◆ PROBLEM TO WORK ON: Each line in the records below, from the one that contains "(s.setImport n).mech.surveyLoaded = s.mech.surveyLoaded" to the one that contains "b).lib = s.lib := rfl", should be reproduced exactly, the first and last included.

+++ MATERIAL SHOWN

/-! ### setImport -/

@[simp] theorem State.setImport_lib (n : Option Cart) : (s.setImport n).lib = s.lib := rfl
@[simp] theorem State.setImport_stations (n : Option Cart) : (s.setImport n).stations = s.stations := rfl
@[simp] theorem State.setImport_traps (n : Option Cart) : (s.setImport n).traps = s.traps := rfl
@[simp] theorem State.setImport_chan (n : Option Cart) : (s.setImport n).chan = s.chan := rfl
@[simp] theorem State.setImport_queues (n : Option Cart) : (s.setImport n).queues = s.queues := rfl
@[simp] theorem State.setImport_sched (n : Option Cart) : (s.setImport n).sched = s.sched := rfl
@[simp] theorem State.setImport_remap (n : Option Cart) : (s.setImport n).remap = s.remap := rfl
@[simp] theorem State.setImport_tariff (n : Option Cart) : (s.setImport n).tariff = s.tariff := rfl
@[simp] theorem State.setImport_ledger (n : Option Cart) : (s.setImport n).ledger = s.ledger := rfl
@[simp] theorem State.setImport_orderResult (n : Option Cart) : (s.setImport n).orderResult = s.orderResult := rfl
@[simp] theorem State.setImport_lock (n : Option Cart) : (s.setImport n).lock = s.lock := rfl
@[simp] theorem State.setImport_attention (n : Option Cart) : (s.setImport n).attention = s.attention := rfl
@[simp] theorem State.setImport_tenths (n : Option Cart) : (s.setImport n).tenths = s.tenths := rfl
@[simp] theorem State.setImport_clock (n : Option Cart) : (s.setImport n).clock = s.clock := rfl
@[simp] theorem State.setImport_keyLine (n : Option Cart) : (s.setImport n).keyLine = s.keyLine := rfl
@[simp] theorem State.setImport_orderAnswer (n : Option Cart) : (s.setImport n).orderAnswer = s.orderAnswer := rfl
@[simp] theorem State.setImport_pending (n : Option Cart) : (s.setImport n).pending = s.pending := rfl
@[simp] theorem State.setImport_mech_drives (n : Option Cart) :
    (s.setImport n).mech.drives = s.mech.drives := rfl
@[simp] theorem State.setImport_mech_picker (n : Option Cart) :
    (s.setImport n).mech.picker = s.mech.picker := rfl
@[simp] theorem State.setImport_mech_mail (n : Option Cart) :
    (s.setImport n).mech.mail = s.mech.mail := rfl
@[simp] theorem State.setImport_mech_ageing (n : Option Cart) :
    (s.setImport n).mech.ageing = s.mech.ageing := rfl
@[simp] theorem State.setImport_mech_pendingExport (n : Option Cart) :
    (s.setImport n).mech.pendingExport = s.mech.pendingExport := rfl
@[simp] theorem State.setImport_mech_pendingImport (n : Option Cart) :
    (s.setImport n).mech.pendingImport = n := rfl
@[simp] theorem State.setImport_mech_returns (n : Option Cart) :
    (s.setImport n).mech.returns = s.mech.returns := rfl
@[simp] theorem State.setImport_mech_startup (n : Option Cart) :
    (s.setImport n).mech.startup = s.mech.startup := rfl
@[simp] theorem State.setImport_mech_surveyLoaded (n : Option Cart) :
    (s.setImport n).mech.surveyLoaded = s.mech.surveyLoaded := rfl

/-! ### setReturn -/

@[simp] theorem State.setReturn_lib (d : DriveNo) (b : Bool) : (s.setReturn d b).lib = s.lib := rfl
@[simp] theorem State.setReturn_stations (d : DriveNo) (b : Bool) : (s.setReturn d b).stations = s.stations := rfl
@[simp] theorem State.setReturn_traps (d : DriveNo) (b : Bool) : (s.setReturn d b).traps = s.traps := rfl
@[simp] theorem State.setReturn_chan (d : DriveNo) (b : Bool) : (s.setReturn d b).chan = s.chan := rfl
@[simp] theorem State.setReturn_queues (d : DriveNo) (b : Bool) : (s.setReturn d b).queues = s.queues := rfl
@[simp] theorem State.setReturn_sched (d : DriveNo) (b : Bool) : (s.setReturn d b).sched = s.sched := rfl
@[simp] theorem State.setReturn_remap (d : DriveNo) (b : Bool) : (s.setReturn d b).remap = s.remap := rfl
@[simp] theorem State.setReturn_tariff (d : DriveNo) (b : Bool) : (s.setReturn d b).tariff = s.tariff := rfl
@[simp] theorem State.setReturn_ledger (d : DriveNo) (b : Bool) : (s.setReturn d b).ledger = s.ledger := rfl
@[simp] theorem State.setReturn_orderResult (d : DriveNo) (b : Bool) : (s.setReturn d b).orderResult = s.orderResult := rfl
@[simp] theorem State.setReturn_lock (d : DriveNo) (b : Bool) : (s.setReturn d b).lock = s.lock := rfl
@[simp] theorem State.setReturn_attention (d : DriveNo) (b : Bool) : (s.setReturn d b).attention = s.attention := rfl
@[simp] theorem State.setReturn_tenths (d : DriveNo) (b : Bool) : (s.setReturn d b).tenths = s.tenths := rfl
@[simp] theorem State.setReturn_clock (d : DriveNo) (b : Bool) : (s.setReturn d b).clock = s.clock := rfl
@[simp] theorem State.setReturn_keyLine (d : DriveNo) (b : Bool) : (s.setReturn d b).keyLine = s.keyLine := rfl
@[simp] theorem State.setReturn_orderAnswer (d : DriveNo) (b : Bool) : (s.setReturn d b).orderAnswer = s.orderAnswer := rfl
@[simp] theorem State.setReturn_pending (d : DriveNo) (b : Bool) : (s.setReturn d b).pending = s.pending := rfl
@[simp] theorem State.setReturn_mech_drives (d : DriveNo) (b : Bool) :
    (s.setReturn d b).mech.drives = s.mech.drives := rfl
@[simp] theorem State.setReturn_mech_picker (d : DriveNo) (b : Bool) :
    (s.setReturn d b).mech.picker = s.mech.picker := rfl
@[simp] theorem State.setReturn_mech_mail (d : DriveNo) (b : Bool) :
    (s.setReturn d b).mech.mail = s.mech.mail := rfl
@[simp] theorem State.setReturn_mech_ageing (d : DriveNo) (b : Bool) :
    (s.setReturn d b).mech.ageing = s.mech.ageing := rfl
@[simp] theorem State.setReturn_mech_pendingExport (d : DriveNo) (b : Bool) :
    (s.setReturn d b).mech.pendingExport = s.mech.pendingExport := rfl
@[simp] theorem State.setReturn_mech_pendingImport (d : DriveNo) (b : Bool) :
    (s.setReturn d b).mech.pendingImport = s.mech.pendingImport := rfl
@[simp] theorem State.setReturn_mech_returns (d : DriveNo) (b : Bool) :
    (s.setReturn d b).mech.returns = s.mech.returns.put d b := rfl
@[simp] theorem State.setReturn_mech_startup (d : DriveNo) (b : Bool) :
    (s.setReturn d b).mech.startup = s.mech.startup := rfl
@[simp] theorem State.setReturn_mech_surveyLoaded (d : DriveNo) (b : Bool) :
    (s.setReturn d b).mech.surveyLoaded = s.mech.surveyLoaded := rfl

/-! ### setStartup -/

@[simp] theorem State.setStartup_lib (u : Startup) : (s.setStartup u).lib = s.lib := rfl
@[simp] theorem State.setStartup_stations (u : Startup) : (s.setStartup u).stations = s.stations := rfl
@[simp] theorem State.setStartup_traps (u : Startup) : (s.setStartup u).traps = s.traps := rfl
@[simp] theorem State.setStartup_chan (u : Startup) : (s.setStartup u).chan = s.chan := rfl
@[simp] theorem State.setStartup_queues (u : Startup) : (s.setStartup u).queues = s.queues := rfl
@[simp] theorem State.setStartup_sched (u : Startup) : (s.setStartup u).sched = s.sched := rfl
@[simp] theorem State.setStartup_remap (u : Startup) : (s.setStartup u).remap = s.remap := rfl
@[simp] theorem State.setStartup_tariff (u : Startup) : (s.setStartup u).tariff = s.tariff := rfl
@[simp] theorem State.setStartup_ledger (u : Startup) : (s.setStartup u).ledger = s.ledger := rfl
@[simp] theorem State.setStartup_orderResult (u : Startup) : (s.setStartup u).orderResult = s.orderResult := rfl
@[simp] theorem State.setStartup_lock (u : Startup) : (s.setStartup u).lock = s.lock := rfl
@[simp] theorem State.setStartup_attention (u : Startup) : (s.setStartup u).attention = s.attention := rfl
@[simp] theorem State.setStartup_tenths (u : Startup) : (s.setStartup u).tenths = s.tenths := rfl
@[simp] theorem State.setStartup_clock (u : Startup) : (s.setStartup u).clock = s.clock := rfl
@[simp] theorem State.setStartup_keyLine (u : Startup) : (s.setStartup u).keyLine = s.keyLine := rfl
@[simp] theorem State.setStartup_orderAnswer (u : Startup) : (s.setStartup u).orderAnswer = s.orderAnswer := rfl
@[simp] theorem State.setStartup_pending (u : Startup) : (s.setStartup u).pending = s.pending := rfl
@[simp] theorem State.setStartup_mech_drives (u : Startup) :
    (s.setStartup u).mech.drives = s.mech.drives := rfl
@[simp] theorem State.setStartup_mech_picker (u : Startup) :
    (s.setStartup u).mech.picker = s.mech.picker := rfl
@[simp] theorem State.setStartup_mech_mail (u : Startup) :
    (s.setStartup u).mech.mail = s.mech.mail := rfl
@[simp] theorem State.setStartup_mech_ageing (u : Startup) :
    (s.setStartup u).mech.ageing = s.mech.ageing := rfl
@[simp] theorem State.setStartup_mech_pendingExport (u : Startup) :
    (s.setStartup u).mech.pendingExport = s.mech.pendingExport := rfl
@[simp] theorem State.setStartup_mech_pendingImport (u : Startup) :
    (s.setStartup u).mech.pendingImport = s.mech.pendingImport := rfl
@[simp] theorem State.setStartup_mech_returns (u : Startup) :
    (s.setStartup u).mech.returns = s.mech.returns := rfl
@[simp] theorem State.setStartup_mech_startup (u : Startup) :
    (s.setStartup u).mech.startup = u := rfl
@[simp] theorem State.setStartup_mech_surveyLoaded (u : Startup) :
    (s.setStartup u).mech.surveyLoaded = s.mech.surveyLoaded := rfl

++++++

◆ EXERCISE SOLUTION:
    (s.setImport n).mech.surveyLoaded = s.mech.surveyLoaded := rfl

/-! ### setReturn -/

@[simp] theorem State.setReturn_lib (d : DriveNo) (b : Bool) : (s.setReturn d b).lib = s.lib := rfl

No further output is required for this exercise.